▶ _Aim of the task_: Transcribe the listing below only from the line with "let cls := s.classOf m.ftype payload" up to and including the line with "else if s.duplicate m who pf then".

▶ _Data records_:
____________________
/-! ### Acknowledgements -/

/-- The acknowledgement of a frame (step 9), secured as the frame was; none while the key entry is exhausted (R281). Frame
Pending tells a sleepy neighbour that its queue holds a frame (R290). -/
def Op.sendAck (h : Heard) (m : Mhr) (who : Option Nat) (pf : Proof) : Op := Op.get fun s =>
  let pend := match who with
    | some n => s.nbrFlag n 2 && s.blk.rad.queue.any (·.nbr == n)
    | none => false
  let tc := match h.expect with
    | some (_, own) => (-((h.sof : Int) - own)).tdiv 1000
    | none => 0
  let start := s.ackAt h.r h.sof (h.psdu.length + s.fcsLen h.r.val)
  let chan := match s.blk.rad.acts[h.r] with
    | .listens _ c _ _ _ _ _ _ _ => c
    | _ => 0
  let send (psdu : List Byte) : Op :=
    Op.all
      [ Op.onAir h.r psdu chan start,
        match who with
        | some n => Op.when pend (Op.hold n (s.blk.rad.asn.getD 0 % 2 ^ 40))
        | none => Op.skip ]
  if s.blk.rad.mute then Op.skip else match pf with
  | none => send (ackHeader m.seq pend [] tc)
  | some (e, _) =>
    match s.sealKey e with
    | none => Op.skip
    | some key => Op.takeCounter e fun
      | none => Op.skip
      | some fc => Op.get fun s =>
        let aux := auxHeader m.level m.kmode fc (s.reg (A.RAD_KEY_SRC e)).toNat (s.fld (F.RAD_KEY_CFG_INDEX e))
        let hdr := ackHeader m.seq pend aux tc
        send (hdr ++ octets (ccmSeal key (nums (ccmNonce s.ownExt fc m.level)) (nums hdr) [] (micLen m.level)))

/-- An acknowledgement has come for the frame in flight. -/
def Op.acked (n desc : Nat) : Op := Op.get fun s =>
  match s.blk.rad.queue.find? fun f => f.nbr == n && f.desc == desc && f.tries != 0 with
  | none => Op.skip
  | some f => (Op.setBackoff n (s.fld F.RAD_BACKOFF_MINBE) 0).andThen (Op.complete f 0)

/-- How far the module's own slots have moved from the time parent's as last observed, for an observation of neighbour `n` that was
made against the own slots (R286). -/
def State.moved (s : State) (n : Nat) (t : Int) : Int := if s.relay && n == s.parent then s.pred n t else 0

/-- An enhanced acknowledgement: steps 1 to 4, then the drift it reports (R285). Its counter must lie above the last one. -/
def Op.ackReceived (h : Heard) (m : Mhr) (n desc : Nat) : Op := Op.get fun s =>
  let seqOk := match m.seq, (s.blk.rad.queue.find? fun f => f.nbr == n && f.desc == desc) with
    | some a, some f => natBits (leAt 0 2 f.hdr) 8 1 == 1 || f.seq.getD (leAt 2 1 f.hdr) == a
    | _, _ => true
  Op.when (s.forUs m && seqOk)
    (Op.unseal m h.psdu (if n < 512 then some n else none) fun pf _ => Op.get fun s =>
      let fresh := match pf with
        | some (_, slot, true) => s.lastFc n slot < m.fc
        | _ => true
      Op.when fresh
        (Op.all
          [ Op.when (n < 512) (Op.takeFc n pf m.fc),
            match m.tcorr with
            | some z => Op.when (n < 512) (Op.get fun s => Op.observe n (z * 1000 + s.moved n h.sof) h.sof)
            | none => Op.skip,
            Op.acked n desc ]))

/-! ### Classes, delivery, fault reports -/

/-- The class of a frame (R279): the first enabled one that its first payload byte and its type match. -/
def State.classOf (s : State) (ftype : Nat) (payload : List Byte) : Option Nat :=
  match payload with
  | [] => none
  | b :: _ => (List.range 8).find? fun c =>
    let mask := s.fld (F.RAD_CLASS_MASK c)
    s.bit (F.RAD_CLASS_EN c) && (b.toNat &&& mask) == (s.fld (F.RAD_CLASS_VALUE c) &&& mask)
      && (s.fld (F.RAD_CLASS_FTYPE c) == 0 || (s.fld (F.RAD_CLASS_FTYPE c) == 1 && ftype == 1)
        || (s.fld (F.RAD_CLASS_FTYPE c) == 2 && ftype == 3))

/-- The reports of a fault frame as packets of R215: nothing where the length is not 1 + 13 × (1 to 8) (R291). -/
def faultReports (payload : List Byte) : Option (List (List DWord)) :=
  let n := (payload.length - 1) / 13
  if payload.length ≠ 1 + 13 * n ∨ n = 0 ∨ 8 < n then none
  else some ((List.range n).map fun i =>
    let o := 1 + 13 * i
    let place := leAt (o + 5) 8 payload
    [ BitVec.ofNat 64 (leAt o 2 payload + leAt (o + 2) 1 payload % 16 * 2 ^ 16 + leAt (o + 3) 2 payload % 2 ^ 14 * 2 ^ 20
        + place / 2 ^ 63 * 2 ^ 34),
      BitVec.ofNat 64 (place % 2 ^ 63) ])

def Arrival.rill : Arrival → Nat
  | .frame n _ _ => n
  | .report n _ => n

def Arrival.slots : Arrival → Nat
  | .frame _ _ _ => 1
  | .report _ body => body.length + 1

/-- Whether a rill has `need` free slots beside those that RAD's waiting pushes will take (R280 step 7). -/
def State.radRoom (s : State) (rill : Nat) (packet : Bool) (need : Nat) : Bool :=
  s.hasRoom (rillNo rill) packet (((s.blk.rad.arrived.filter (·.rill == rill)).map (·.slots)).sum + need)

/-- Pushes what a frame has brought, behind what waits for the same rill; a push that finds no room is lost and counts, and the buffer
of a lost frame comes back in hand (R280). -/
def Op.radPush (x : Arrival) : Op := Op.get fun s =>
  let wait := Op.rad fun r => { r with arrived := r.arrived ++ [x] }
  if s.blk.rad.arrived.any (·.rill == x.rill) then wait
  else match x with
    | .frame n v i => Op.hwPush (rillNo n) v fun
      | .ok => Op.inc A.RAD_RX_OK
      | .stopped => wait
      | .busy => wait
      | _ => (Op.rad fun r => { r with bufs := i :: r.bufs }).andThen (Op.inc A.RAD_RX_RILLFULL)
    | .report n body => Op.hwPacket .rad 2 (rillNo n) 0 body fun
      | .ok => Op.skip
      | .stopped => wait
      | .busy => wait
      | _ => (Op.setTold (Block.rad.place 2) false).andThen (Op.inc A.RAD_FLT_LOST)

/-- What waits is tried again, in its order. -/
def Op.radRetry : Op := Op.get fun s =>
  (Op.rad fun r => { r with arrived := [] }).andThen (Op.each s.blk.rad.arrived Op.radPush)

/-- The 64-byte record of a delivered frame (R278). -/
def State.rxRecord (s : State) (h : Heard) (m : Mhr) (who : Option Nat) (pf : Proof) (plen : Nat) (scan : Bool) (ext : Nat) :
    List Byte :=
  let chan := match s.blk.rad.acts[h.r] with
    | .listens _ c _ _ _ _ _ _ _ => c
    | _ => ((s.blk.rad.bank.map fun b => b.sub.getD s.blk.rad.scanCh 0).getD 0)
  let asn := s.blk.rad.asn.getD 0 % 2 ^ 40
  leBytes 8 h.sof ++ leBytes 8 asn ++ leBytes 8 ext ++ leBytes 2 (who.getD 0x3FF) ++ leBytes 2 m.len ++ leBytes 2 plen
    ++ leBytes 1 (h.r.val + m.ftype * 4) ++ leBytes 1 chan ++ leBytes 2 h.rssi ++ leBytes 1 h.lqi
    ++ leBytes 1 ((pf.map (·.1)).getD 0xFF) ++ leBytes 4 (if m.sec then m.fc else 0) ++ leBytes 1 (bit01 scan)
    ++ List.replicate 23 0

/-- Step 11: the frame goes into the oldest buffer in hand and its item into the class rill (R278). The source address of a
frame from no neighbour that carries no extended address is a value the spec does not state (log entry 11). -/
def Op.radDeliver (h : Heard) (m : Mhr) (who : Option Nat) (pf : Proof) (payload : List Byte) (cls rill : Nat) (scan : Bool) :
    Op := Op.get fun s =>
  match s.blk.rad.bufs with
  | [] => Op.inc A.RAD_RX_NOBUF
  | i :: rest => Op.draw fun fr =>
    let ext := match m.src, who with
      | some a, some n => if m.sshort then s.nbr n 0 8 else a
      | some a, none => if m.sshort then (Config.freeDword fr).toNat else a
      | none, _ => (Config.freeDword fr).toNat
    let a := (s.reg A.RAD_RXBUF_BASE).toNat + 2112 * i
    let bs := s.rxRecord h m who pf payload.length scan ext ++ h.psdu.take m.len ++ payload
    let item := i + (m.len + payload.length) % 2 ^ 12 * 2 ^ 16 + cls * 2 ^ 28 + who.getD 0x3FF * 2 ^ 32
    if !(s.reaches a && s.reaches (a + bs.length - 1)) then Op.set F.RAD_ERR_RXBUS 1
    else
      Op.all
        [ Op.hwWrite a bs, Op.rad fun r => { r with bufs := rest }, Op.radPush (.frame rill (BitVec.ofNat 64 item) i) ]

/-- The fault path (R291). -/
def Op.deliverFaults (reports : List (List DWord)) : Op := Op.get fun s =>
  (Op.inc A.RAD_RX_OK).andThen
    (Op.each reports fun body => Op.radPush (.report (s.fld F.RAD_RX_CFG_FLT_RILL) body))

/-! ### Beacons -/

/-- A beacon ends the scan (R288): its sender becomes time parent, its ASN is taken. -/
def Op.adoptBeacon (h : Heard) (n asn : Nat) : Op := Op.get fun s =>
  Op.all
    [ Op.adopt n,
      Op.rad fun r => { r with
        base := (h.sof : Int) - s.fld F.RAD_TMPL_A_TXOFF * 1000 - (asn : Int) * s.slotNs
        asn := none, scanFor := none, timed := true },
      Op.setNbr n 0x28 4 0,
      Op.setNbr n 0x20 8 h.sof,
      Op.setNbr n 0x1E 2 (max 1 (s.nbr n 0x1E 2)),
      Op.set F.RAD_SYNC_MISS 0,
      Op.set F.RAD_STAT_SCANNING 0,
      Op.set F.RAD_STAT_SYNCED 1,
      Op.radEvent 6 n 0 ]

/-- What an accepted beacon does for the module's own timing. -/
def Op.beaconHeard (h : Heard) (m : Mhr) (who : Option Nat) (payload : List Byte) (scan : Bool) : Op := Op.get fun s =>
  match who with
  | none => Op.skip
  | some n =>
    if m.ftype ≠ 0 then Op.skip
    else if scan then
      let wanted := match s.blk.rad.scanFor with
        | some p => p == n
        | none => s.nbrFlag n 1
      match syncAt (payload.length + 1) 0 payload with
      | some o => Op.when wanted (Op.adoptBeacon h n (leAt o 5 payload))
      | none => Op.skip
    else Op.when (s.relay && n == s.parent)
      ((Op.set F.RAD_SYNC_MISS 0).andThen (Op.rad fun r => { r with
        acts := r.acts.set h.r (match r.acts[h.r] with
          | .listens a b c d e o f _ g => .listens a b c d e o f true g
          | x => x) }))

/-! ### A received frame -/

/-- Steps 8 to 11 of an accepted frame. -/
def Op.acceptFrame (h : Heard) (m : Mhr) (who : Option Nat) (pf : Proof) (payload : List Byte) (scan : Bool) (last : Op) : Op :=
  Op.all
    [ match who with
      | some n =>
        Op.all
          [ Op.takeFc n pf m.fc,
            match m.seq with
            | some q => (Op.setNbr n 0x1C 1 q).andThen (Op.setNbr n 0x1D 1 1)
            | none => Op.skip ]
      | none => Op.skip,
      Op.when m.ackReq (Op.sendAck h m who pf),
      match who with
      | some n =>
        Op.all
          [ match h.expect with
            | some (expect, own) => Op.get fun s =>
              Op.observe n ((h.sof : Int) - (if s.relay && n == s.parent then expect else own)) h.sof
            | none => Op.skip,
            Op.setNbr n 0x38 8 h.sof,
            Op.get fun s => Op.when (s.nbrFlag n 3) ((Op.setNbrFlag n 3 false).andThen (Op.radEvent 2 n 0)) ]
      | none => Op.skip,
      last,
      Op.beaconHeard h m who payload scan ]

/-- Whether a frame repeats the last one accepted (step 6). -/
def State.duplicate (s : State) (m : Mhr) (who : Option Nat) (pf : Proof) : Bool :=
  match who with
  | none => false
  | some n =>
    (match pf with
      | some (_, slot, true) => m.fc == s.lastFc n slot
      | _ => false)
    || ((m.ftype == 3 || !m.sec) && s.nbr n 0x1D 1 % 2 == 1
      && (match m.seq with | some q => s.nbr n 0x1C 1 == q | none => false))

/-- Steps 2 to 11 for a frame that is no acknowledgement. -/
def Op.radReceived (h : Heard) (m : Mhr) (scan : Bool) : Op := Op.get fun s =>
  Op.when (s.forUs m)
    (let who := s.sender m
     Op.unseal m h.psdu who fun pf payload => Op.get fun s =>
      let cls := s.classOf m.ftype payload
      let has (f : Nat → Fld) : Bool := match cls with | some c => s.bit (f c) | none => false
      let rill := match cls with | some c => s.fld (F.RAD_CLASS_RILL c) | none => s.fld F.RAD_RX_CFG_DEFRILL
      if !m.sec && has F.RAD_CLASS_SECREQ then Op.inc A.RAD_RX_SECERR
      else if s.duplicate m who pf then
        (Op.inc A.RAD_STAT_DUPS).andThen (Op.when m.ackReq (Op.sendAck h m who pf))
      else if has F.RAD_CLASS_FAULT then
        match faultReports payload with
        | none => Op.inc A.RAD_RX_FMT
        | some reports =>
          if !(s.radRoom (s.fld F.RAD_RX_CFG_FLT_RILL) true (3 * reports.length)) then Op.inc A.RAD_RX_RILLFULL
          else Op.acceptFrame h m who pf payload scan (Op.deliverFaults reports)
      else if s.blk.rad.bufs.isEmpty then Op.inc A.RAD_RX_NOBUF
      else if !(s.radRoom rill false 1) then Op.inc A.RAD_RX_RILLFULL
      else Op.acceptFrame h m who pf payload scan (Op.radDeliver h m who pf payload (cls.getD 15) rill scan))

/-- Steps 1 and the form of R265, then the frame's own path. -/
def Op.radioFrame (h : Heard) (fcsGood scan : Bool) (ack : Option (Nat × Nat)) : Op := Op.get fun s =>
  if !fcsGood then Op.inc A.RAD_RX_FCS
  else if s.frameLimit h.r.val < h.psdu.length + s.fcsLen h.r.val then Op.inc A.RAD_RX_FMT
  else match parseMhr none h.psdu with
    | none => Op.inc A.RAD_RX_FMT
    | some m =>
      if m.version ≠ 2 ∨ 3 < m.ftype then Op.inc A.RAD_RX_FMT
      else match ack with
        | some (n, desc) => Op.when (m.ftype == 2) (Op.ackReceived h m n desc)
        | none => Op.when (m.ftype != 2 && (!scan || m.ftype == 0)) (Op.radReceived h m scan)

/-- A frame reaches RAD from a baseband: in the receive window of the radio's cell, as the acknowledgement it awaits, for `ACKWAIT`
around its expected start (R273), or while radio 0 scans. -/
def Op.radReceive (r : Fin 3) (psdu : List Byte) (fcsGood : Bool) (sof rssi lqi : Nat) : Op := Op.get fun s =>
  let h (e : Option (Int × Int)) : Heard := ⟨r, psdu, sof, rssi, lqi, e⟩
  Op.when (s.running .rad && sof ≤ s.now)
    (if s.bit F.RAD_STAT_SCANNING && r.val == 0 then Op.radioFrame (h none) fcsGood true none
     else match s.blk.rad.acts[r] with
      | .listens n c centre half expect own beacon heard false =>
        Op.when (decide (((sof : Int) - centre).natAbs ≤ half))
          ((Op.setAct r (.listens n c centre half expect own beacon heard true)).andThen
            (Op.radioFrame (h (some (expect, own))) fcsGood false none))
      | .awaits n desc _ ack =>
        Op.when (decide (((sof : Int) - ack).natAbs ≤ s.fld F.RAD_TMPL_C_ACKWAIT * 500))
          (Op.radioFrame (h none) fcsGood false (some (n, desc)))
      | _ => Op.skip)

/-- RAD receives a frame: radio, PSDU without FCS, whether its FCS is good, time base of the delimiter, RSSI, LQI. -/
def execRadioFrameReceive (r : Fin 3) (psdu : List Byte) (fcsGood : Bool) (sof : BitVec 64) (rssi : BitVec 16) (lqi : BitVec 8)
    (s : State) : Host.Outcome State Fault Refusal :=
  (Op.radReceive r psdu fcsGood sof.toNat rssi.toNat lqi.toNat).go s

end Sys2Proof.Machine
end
____________________
▶ _Result below_:
      let cls := s.classOf m.ftype payload
      let has (f : Nat → Fld) : Bool := match cls with | some c => s.bit (f c) | none => false
      let rill := match cls with | some c => s.fld (F.RAD_CLASS_RILL c) | none => s.fld F.RAD_RX_CFG_DEFRILL
      if !m.sec && has F.RAD_CLASS_SECREQ then Op.inc A.RAD_RX_SECERR
      else if s.duplicate m who pf then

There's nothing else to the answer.